Recently, Oliveira et al. presented a quantitative description of the intrinsic strength of XB. These authors considered from weak electrostatic interactions, with stabilization energies lower than 40 kJ mol⁻¹ up to fully covalent 3c-4e interactions such as [F∙∙∙Cl∙∙∙F]⁻, with stabilization energies up to 180 kJ mol⁻¹. Based on relative bond strength order (n) and the local X∙∙∙B stretching force constant (k^a) they classed as weak predominantly electrostatic XBs (0.05 < n(XB) < 0.2), normal XBs (0.2 < n(XB) < 0.3), and strong, predominantly covalent XBs (0.3 < n(XB) < 0.6) [16].

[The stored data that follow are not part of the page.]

/-- The lines of a head's frame: the apply line samples and latches, the fetch start shows, line 0 starts the frame and
the blanking ends it; the events of one line come in the order FRAME_DONE, latch, BLANK_START, LINE_MATCH whichever row
brings them; an underrun turns the layer off; a domain's frame tick applies what its destinations have; a request in the
cycle of a close is served before it (R16, R173, R200, R218–R224, R227, R231–R234, R238). That the other events of a line
are served with the first of them, and that line 0 and the frame tick are one event, is the model's choice (log entry 114). -/
def Obligations.HeadEvents : Prop :=
  (∀ (h : Fin 64) (s : State), (headGet s h.val).state = 0 →
    exec (.headApplyLine h false) s = .next s ∧ exec (.blankStart h) s = .next s ∧ exec (.lineMatch h) s = .next s ∧
    exec (.headFetchStart h) s = .next s ∧ exec (.headLineZero h) s = .next s) ∧
  (∀ (h : Fin 64) (x : Head) (s : State), AloneAt s h.val 1 x → x.act.mode.lineMatch ≠ x.act.mode.applyLine →
    (runSet x).mode.timing.vactive ≠ x.act.mode.applyLine → (x.state = 1 ∨ x.restart = true ∧ x.scanning = false) →
    exec (.headApplyLine h false) s = .next (servedWith h.val [] (atLine h.val x.act.mode.applyLine s))) ∧
  (∀ (h : Fin 64) (x : Head) (s t : State), AloneAt s h.val 1 x → x.act.mode.lineMatch ≠ x.act.mode.applyLine →
    (runSet x).mode.timing.vactive ≠ x.act.mode.applyLine → 2 ≤ x.state → x.restart = false →
    sampleSet h.val (atLine h.val x.act.mode.applyLine s) = (t, true) →
    exec (.headApplyLine h false) s
      = .next (servedWith h.val [] (if (headGet t h.val).state = 0 then t else planFrame h.val true t))) ∧
  (∀ (h : Fin 64) (x : Head) (s t u : State), AloneAt s h.val 1 x → x.act.mode.lineMatch ≠ x.act.mode.applyLine →
    (runSet x).mode.timing.vactive ≠ x.act.mode.applyLine → 2 ≤ x.state → x.restart = false →
    sampleSet h.val (atLine h.val x.act.mode.applyLine s) = (t, false) →
    u = (List.range 8).foldl (fun s l => applyDest (layerDest h.val l) s) t →
    exec (.headApplyLine h false) s
      = .next (servedWith h.val [] (if (headGet u h.val).state = 0 then u else planFrame h.val false u))) ∧
  (∀ (h : Fin 64) (x : Head) (v : Nat) (s t : State), AloneAt s h.val 0 x → AloneAt s h.val 1 x →
    v = (runSet x).mode.timing.vactive → v = x.act.mode.applyLine → x.act.mode.lineMatch ≠ v →
    t = raise h.val 0 (hbmRest (applyLine h.val (restPort h.val (frameOver h.val (frameDone h.val (atLine h.val v s)))))) →
    exec (.headApplyLine h false) s = .next (servedWith h.val [0] t) ∧
    exec (.blankStart h) s = .next (servedWith h.val [1] t)) ∧
  (∀ (h : Fin 64) (x : Head) (v : Nat) (s t : State), AloneAt s h.val 0 x → v = (runSet x).mode.timing.vactive →
    x.act.mode.applyLine ≠ v → x.act.mode.lineMatch ≠ v → x.scanning = true → x.feeding = .none →
    t = raise h.val 2 (copyCrcs h.val (atLine h.val v s)) →
    exec (.blankStart h) s = .next (servedWith h.val [] (raise h.val 0 (hbmRest (restPort h.val (frameOver h.val t)))))) ∧
  (∀ (h : Fin 64) (x : Head) (v p sub lanes samp depth : Nat) (s t : State), AloneAt s h.val 0 x →
    v = (runSet x).mode.timing.vactive → x.act.mode.applyLine ≠ v → x.act.mode.lineMatch ≠ v → x.scanning = true →
    x.feeding = .link p sub lanes samp depth → t = raise h.val 2 (copyCrcs h.val (atLine h.val v s)) →
    (portGet t p).state = 5 → (portGet t p).mode = 1 →
    exec (.blankStart h) s = .next (servedWith h.val [] (raise h.val 0 (hbmRest (restPort h.val (frameOver h.val
      (sendSeq p sub (subLanes sub (2 ^ lanes)) (frameBlocks t h.val sub samp depth) t))))))) ∧
  (∀ (h : Fin 64) (x : Head) (v : Nat) (s : State), AloneAt s h.val 0 x → v = (runSet x).mode.timing.vactive →
    x.act.mode.applyLine ≠ v → x.act.mode.lineMatch ≠ v → x.scanning = false →
    exec (.blankStart h) s = .next (servedWith h.val [] (raise h.val 0
      (hbmRest (restPort h.val (frameOver h.val (atLine h.val v s))))))) ∧
  (∀ (h : Fin 64) (s : State), held s = false → (headGet s h.val).state ≠ 0 →
    (wasServed s h.val 1 = true → exec (.headApplyLine h false) s = .next (unserve h.val 1 s)) ∧
    (wasServed s h.val 0 = true → exec (.blankStart h) s = .next (unserve h.val 0 s)) ∧
    (wasServed s h.val 3 = true → exec (.headLineZero h) s = .next (unserve h.val 3 s)) ∧
    (wasServed s h.val 2 = true → (headGet s h.val).act.mode.lineMatch ≠ 65535 →
      exec (.lineMatch h) s = .next (unserve h.val 2 s))) ∧
  (∀ (h : Fin 64) (x : Head) (s : State), AloneAt s h.val 2 x → x.act.mode.lineMatch ≠ 65535 →
    x.act.mode.applyLine ≠ x.act.mode.lineMatch → (runSet x).mode.timing.vactive ≠ x.act.mode.lineMatch →
    exec (.lineMatch h) s = .next (servedWith h.val [] (raise h.val 1 (atLine h.val x.act.mode.lineMatch s)))) ∧
  (∀ (h : Fin 64) (s : State), (headGet s h.val).act.mode.lineMatch = 65535 → exec (.lineMatch h) s = .next s) ∧
  (∀ (h : Fin 64) (x : Head) (s t : State), held s = false → x = headGet s h.val → x.state ≠ 0 → x.state ≠ 2 → oddPaired s h.val = false →
    t = atLine h.val (x.act.mode.timing.vtotal - 8) s →
    exec (.headFetchStart h) s = .next (headPut h.val { headGet t h.val with
      scanSet := x.act, scanOpaque := x.opaqueNow, scanMarker := x.srEntry } t)) ∧
  (∀ (h : Fin 64) (x : Head) (s : State), held s = false → x = headGet s h.val → x.state = 2 → oddPaired s h.val = false →
    ∃ t, exec (.headFetchStart h) s = .next t ∧ (headGet t h.val).scanSet = x.act ∧
      (headGet t h.val).scanOpaque = x.opaqueNow) ∧
  (∀ (h : Fin 64) (x : Head) (s t : State), AloneAt s h.val 3 x → (x.restart = true → x.scanning = false ∧
      fgt x.zeroFrom ⟨now s, 1⟩ = false) → x.act.sink = .none → t = atLine h.val 0 s →
    exec (.headLineZero h) s = .next (servedWith h.val [4] (headPut h.val { headGet t h.val with
      frameCount := (x.frameCount + 1) % 2 ^ 32, off := [], underran := false, restart := false
      scanning := decide (x.state = 1 ∨ x.state = 2), scanSet := if x.state = 1 then x.act else x.scanSet
      feeding := .none } t))) ∧
  (∀ (h : Fin 64) (x : Head) (s : State), AloneAt s h.val 3 x → x.restart = true → fgt x.zeroFrom ⟨now s, 1⟩ = true →
    exec (.headLineZero h) s = .next (servedWith h.val [4] s)) ∧
  (∀ (h : Fin 64) (x : Head) (k : Nat) (s : State), AloneAt s h.val 3 x → x.restart = false → (x.state = 1 ∨ x.state = 2) →
    x.act.sink = .encoder k → ∃ t, exec (.headLineZero h) s = .next t ∧ (headGet t h.val).feeding = .encoder k ∧
      (headGet t h.val).scanning = true ∧ (headGet t h.val).frameCount = (x.frameCount + 1) % 2 ^ 32) ∧
  (∀ (h : Fin 64) (x : Head) (p sub lanes samp depth : Nat) (s : State), AloneAt s h.val 3 x → x.restart = false →
    (x.state = 1 ∨ x.state = 2) → x.act.sink = .link p sub lanes samp depth → (portGet s p).lowExit = none →
    ∃ t, exec (.headLineZero h) s = .next t ∧ (headGet t h.val).scanning = true ∧
      (headGet t h.val).feeding = if (portGet s p).state = 5 ∧ (portGet s p).mode = 1 then x.act.sink else .none) ∧
  (∀ (h : Fin 64) (l : Fin 8) (y p : BitVec 16) (x : Head) (s t : State), x = headGet s h.val → x.state = 2 →
    x.scanning = true → x.paired = false → y.toNat < x.scanSet.mode.timing.vactive →
    (tget (headGet s (composer s h.val).1).scanShown l.val).isSome = true → x.off = [] → x.underran = false →
    t = raise h.val 3 (headPut h.val { x with
      off := [(l.val, y.toNat, p.toNat + (composer s h.val).2)]
      underruns := lset x.underruns l.val (sat 0xFFFFFFFF (x.underruns.getD l.val 0) 1)
      underran := true, uneasy := true, underrunSecond := some (second s) } s) →
    exec (.layerUnderrun h l y p) s = .next (if x.underrunSecond = some (second s) then t
      else postNtf (holder t 0 h.val) 0x0802 [word h.val, word (2 ^ l.val), word y.toNat, word x.frameCount] t)) ∧
  (∀ (h : Fin 64) (l : Fin 8) (y p : BitVec 16) (s : State), (headGet s h.val).state ≠ 2 ∨ (headGet s h.val).scanning = false →
    exec (.layerUnderrun h l y p) s = .next s) ∧
  (∀ (k : Fin 16) (x : Domain) (s t u v : State), x = domainGet s k.val → tickFalls s k.val = true → held s = false →
    t = tickHeads k.val (domainPut k.val { x with
      ticks := x.ticks + 1, lastTick := now s, lastClock := clockNow s
      alignAt := some (x.alignAt.getD (tickAt s k.val - 1000000 * offsetNow s x)) } s) →
    u = (tickDests t k.val).foldl (fun s d => tickDest d s) t →
    v = (tkeys u.audio.outputs).foldl (fun s id => if outTd s id = some k.val then
      refresh (fun o c => decide (o = id ∧ c.sel = 1)) 0 (applyOutput id s) else s) u →
    exec (.domainFrameTick k false) s
      = .next (sendPulses (fun p => decide (p.source = k.val + 1)) (fun _ => tickAt s k.val) (resizeRings v))) ∧
  (∀ (k : Fin 16) (same : Bool) (more : Nat) (s : State), (tickFalls s k.val = false ∨ held s = true) →
    exec (.domainFrameTick k same more) s = .next s) ∧
  (∀ (h : Fin 64) (k : Fin 16) (s : State), recentCloses s = [] →
    exec (.headApplyLine h true) s = exec (.headApplyLine h false) s ∧
    exec (.domainFrameTick k true) s = exec (.domainFrameTick k false) s) ∧
  (∀ (h : Fin 64) (src : Handle) (new : Nat) (s t u : State), held s = false → s.lastClose = some (src, new, none) →
    (srcGet s src).latest = some new → t = srcMod src (fun x => { x with latest := none }) s →
    exec (.headApplyLine h false) t = .next u →
    exec (.headApplyLine h true) s = .next (srcMod src (fun x => { x with latest := some new }) u)) ∧
  (∀ s : State, hbmIdle s = false ∨ lowestTolerance s ≤ (if s.health.hbmSleep = 2 then 3000 else 1050) →
    exec .hbmSleepExit s = .next (if s.health.hbmSleep = 0 then s else { s with health := { s.health with hbmSleep := 0 } })) ∧
  (∀ s : State, hbmIdle s = true → (if s.health.hbmSleep = 2 then 3000 else 1050) < lowestTolerance s →
    exec .hbmSleepExit s = .next s)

The nature of XB has been widely discussed and is still an active subject of theoretical [2,4,17,18,19,20] and experimental chemistry research [21,22]. Most of these works aim to quantify the driving forces of association in the systems studied through different decomposition schemes of the interaction energy. However, most of these energy decomposition analysis (EDA) methods are not free of controversy, fundamentally because there exist many possible ways in which to decompose the interaction energy [23].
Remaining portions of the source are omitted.